Segment Start: RECORD EXCERPTS
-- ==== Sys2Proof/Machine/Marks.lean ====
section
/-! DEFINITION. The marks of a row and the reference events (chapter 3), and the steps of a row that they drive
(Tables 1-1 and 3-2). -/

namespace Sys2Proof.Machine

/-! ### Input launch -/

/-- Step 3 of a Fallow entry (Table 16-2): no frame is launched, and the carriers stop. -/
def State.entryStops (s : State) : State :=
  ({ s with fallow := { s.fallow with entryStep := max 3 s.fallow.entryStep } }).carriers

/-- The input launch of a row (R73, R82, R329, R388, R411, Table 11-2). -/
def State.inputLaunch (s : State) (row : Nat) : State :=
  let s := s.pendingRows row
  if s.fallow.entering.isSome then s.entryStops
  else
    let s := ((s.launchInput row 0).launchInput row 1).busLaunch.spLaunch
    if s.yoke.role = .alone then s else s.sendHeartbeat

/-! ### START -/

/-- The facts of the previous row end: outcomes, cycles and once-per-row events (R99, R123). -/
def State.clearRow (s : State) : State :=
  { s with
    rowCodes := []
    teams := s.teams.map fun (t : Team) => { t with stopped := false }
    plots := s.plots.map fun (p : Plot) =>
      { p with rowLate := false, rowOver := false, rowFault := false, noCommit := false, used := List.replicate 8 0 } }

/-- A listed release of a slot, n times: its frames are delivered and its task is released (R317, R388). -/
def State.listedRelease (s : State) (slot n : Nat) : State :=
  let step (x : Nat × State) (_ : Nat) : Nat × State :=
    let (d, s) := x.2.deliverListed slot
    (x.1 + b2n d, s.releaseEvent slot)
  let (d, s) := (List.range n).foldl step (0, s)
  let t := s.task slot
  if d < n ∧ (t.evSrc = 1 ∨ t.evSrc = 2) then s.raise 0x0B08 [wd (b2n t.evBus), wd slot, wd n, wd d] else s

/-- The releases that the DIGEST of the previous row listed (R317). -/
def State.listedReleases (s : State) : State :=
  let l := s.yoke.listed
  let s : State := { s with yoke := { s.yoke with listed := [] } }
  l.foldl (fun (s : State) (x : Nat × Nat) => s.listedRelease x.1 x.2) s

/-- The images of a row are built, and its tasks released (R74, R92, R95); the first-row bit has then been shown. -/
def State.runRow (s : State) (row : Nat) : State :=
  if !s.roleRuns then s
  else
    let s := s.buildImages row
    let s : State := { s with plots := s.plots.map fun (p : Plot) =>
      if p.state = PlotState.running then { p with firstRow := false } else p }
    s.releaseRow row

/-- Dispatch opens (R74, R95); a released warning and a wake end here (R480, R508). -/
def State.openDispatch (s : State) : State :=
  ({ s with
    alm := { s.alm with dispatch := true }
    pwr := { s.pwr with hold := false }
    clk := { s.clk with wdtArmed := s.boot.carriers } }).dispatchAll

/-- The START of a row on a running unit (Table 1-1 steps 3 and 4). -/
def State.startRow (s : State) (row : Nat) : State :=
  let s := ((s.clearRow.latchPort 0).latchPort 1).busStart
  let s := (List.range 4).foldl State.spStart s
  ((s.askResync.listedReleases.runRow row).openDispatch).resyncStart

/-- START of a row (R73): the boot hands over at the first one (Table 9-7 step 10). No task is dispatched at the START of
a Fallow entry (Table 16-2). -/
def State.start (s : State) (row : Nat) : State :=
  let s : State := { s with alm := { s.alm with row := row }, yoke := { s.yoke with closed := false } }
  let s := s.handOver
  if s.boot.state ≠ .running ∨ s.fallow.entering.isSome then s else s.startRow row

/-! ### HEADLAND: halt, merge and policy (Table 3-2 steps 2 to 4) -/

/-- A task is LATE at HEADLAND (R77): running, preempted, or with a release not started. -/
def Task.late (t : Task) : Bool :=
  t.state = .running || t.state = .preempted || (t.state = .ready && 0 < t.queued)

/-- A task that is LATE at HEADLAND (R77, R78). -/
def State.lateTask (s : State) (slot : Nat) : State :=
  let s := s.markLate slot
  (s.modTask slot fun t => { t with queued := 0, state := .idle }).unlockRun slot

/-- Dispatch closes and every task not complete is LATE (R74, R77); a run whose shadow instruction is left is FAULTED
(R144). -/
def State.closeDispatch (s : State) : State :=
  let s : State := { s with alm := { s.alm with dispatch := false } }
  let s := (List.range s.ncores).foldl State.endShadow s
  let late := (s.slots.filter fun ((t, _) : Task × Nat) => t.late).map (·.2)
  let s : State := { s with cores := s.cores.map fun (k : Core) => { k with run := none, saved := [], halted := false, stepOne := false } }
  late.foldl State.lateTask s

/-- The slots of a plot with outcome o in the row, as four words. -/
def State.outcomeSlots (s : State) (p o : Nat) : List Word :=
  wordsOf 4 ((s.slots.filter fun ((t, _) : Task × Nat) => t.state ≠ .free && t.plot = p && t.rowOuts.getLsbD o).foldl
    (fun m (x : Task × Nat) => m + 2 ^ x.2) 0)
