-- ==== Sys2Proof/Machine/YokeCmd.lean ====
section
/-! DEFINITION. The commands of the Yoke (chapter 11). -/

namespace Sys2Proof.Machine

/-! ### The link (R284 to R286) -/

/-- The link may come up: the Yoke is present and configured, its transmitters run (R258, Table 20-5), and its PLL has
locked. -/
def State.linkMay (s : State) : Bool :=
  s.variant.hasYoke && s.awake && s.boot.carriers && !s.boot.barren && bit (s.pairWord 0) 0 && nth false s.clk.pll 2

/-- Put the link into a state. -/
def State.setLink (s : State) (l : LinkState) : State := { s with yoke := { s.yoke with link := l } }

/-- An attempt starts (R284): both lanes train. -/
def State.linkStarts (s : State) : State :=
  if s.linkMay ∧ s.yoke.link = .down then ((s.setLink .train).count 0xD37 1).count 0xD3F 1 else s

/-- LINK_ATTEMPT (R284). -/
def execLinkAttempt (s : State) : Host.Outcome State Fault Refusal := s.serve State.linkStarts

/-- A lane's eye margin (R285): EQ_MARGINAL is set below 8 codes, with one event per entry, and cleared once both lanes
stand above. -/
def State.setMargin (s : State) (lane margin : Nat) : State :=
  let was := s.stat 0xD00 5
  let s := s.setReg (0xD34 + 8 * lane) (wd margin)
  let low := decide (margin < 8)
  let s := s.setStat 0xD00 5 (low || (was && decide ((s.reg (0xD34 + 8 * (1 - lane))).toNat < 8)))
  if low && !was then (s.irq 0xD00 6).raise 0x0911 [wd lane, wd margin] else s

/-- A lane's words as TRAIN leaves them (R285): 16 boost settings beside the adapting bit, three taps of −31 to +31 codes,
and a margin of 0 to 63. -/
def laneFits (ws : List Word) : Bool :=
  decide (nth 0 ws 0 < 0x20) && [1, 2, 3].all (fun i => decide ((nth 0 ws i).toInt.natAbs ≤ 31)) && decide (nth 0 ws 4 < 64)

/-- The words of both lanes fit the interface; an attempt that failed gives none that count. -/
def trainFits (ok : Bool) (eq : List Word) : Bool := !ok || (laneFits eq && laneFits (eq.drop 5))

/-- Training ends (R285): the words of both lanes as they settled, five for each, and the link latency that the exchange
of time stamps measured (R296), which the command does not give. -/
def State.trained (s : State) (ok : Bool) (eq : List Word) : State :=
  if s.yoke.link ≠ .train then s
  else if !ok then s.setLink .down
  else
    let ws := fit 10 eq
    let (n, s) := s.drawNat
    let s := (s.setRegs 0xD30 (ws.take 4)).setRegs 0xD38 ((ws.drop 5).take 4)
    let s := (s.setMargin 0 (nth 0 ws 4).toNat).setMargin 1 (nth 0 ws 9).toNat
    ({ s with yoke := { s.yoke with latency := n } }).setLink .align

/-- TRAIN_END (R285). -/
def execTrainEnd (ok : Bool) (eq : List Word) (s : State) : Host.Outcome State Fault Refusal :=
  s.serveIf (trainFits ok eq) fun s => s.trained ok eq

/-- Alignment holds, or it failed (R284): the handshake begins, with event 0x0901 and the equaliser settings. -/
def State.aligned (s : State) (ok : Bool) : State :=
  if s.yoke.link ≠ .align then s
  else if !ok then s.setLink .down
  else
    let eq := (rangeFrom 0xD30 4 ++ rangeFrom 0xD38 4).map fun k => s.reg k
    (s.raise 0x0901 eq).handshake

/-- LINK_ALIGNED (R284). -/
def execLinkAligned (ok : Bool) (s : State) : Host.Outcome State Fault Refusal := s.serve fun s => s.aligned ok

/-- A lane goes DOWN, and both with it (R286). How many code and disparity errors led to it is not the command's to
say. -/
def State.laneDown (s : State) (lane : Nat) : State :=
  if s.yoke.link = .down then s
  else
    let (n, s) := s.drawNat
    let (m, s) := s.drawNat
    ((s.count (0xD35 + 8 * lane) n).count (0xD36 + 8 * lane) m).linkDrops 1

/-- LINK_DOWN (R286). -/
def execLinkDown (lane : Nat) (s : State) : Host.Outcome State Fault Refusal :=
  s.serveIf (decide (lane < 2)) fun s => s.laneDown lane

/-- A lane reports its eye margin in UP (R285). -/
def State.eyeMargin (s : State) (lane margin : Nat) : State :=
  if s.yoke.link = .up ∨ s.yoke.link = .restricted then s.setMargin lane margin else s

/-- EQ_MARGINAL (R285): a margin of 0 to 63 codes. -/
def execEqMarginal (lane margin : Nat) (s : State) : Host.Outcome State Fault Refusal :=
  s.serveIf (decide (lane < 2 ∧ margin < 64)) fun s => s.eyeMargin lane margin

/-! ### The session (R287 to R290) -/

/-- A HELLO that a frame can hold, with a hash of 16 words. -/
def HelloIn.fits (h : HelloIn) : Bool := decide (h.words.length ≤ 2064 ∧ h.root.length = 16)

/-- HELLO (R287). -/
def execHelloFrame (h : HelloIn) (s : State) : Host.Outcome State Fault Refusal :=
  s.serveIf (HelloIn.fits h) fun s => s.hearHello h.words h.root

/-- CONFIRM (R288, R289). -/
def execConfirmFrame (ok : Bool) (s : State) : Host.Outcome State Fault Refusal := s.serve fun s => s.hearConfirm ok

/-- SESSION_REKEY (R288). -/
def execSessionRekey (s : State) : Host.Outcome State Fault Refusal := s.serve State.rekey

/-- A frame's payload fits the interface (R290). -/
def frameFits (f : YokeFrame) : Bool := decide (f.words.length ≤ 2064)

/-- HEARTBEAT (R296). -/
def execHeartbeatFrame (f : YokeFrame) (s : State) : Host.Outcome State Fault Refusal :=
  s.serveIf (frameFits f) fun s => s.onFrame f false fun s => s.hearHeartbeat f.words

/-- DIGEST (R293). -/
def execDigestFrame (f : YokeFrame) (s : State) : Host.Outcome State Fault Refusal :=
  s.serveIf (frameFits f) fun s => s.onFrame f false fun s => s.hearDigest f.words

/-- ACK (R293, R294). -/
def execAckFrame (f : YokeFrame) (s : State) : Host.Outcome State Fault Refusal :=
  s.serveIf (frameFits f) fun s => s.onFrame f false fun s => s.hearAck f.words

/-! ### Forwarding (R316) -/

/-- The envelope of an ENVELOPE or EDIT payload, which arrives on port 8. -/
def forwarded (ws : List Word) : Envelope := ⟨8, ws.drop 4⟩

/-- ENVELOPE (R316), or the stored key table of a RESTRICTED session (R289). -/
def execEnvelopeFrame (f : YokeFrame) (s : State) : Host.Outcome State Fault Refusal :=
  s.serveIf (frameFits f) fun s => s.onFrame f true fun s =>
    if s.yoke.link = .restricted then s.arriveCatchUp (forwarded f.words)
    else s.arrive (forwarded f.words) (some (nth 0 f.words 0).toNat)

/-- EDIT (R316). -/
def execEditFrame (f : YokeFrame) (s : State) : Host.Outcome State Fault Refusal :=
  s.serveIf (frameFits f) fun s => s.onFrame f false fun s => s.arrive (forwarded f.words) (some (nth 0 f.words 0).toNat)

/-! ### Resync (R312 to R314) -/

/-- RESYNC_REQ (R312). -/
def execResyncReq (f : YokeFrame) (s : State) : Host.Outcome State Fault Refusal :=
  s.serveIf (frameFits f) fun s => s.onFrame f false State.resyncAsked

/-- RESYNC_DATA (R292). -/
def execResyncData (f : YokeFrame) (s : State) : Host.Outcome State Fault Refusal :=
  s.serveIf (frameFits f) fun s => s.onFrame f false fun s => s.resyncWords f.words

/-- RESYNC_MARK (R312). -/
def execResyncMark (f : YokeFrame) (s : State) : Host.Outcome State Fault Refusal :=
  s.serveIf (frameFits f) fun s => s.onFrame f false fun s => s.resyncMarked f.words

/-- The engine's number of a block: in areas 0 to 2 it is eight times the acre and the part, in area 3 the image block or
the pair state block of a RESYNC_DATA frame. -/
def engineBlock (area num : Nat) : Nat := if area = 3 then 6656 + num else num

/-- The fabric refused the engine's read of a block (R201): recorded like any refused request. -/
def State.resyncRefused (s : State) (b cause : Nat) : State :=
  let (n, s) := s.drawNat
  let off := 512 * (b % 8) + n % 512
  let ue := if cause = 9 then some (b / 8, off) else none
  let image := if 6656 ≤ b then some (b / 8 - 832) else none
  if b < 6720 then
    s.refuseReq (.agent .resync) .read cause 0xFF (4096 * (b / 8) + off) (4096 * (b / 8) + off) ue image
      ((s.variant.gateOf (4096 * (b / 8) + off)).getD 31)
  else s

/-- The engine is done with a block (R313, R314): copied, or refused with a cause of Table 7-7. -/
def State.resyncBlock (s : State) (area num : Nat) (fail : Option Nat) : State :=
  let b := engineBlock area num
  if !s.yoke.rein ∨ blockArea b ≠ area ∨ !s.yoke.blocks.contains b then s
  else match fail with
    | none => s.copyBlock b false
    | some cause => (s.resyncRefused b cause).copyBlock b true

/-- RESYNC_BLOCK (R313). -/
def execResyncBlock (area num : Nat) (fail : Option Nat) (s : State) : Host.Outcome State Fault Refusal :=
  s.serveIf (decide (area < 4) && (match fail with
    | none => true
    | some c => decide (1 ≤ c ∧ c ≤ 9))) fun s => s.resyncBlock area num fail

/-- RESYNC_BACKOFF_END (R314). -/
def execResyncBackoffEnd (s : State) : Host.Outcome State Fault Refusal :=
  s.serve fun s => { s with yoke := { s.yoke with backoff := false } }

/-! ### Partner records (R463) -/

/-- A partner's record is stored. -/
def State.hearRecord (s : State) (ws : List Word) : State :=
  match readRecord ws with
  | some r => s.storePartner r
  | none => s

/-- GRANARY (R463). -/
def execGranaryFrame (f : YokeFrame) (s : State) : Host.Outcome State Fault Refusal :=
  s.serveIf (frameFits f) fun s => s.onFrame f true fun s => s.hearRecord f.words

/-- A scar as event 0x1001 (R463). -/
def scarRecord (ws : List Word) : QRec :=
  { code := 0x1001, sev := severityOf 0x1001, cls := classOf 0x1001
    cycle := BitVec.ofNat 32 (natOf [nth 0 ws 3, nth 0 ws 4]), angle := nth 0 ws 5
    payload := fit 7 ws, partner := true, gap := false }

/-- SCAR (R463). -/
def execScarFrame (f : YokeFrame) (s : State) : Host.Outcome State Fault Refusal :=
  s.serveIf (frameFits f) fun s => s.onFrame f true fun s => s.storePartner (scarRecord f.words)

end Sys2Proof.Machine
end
Segment End: RECORD EXCERPTS
EXERCISE DIRECTIONS
Using the records above, copy word for word the line with "s.releaseRow row", the line with "def State.outcomeSlots (s", and every line between them.

TASK OUTPUT
    s.releaseRow row

/-- Dispatch opens (R74, R95); a released warning and a wake end here (R480, R508). -/
def State.openDispatch (s : State) : State :=
  ({ s with
    alm := { s.alm with dispatch := true }
    pwr := { s.pwr with hold := false }
    clk := { s.clk with wdtArmed := s.boot.carriers } }).dispatchAll

/-- The START of a row on a running unit (Table 1-1 steps 3 and 4). -/
def State.startRow (s : State) (row : Nat) : State :=
  let s := ((s.clearRow.latchPort 0).latchPort 1).busStart
  let s := (List.range 4).foldl State.spStart s
  ((s.askResync.listedReleases.runRow row).openDispatch).resyncStart

/-- START of a row (R73): the boot hands over at the first one (Table 9-7 step 10). No task is dispatched at the START of
a Fallow entry (Table 16-2). -/
def State.start (s : State) (row : Nat) : State :=
  let s : State := { s with alm := { s.alm with row := row }, yoke := { s.yoke with closed := false } }
  let s := s.handOver
  if s.boot.state ≠ .running ∨ s.fallow.entering.isSome then s else s.startRow row

/-! ### HEADLAND: halt, merge and policy (Table 3-2 steps 2 to 4) -/

/-- A task is LATE at HEADLAND (R77): running, preempted, or with a release not started. -/
def Task.late (t : Task) : Bool :=
  t.state = .running || t.state = .preempted || (t.state = .ready && 0 < t.queued)

/-- A task that is LATE at HEADLAND (R77, R78). -/
def State.lateTask (s : State) (slot : Nat) : State :=
  let s := s.markLate slot
  (s.modTask slot fun t => { t with queued := 0, state := .idle }).unlockRun slot

/-- Dispatch closes and every task not complete is LATE (R74, R77); a run whose shadow instruction is left is FAULTED
(R144). -/
def State.closeDispatch (s : State) : State :=
  let s : State := { s with alm := { s.alm with dispatch := false } }
  let s := (List.range s.ncores).foldl State.endShadow s
  let late := (s.slots.filter fun ((t, _) : Task × Nat) => t.late).map (·.2)
  let s : State := { s with cores := s.cores.map fun (k : Core) => { k with run := none, saved := [], halted := false, stepOne := false } }
  late.foldl State.lateTask s

/-- The slots of a plot with outcome o in the row, as four words. -/
def State.outcomeSlots (s : State) (p o : Nat) : List Word :=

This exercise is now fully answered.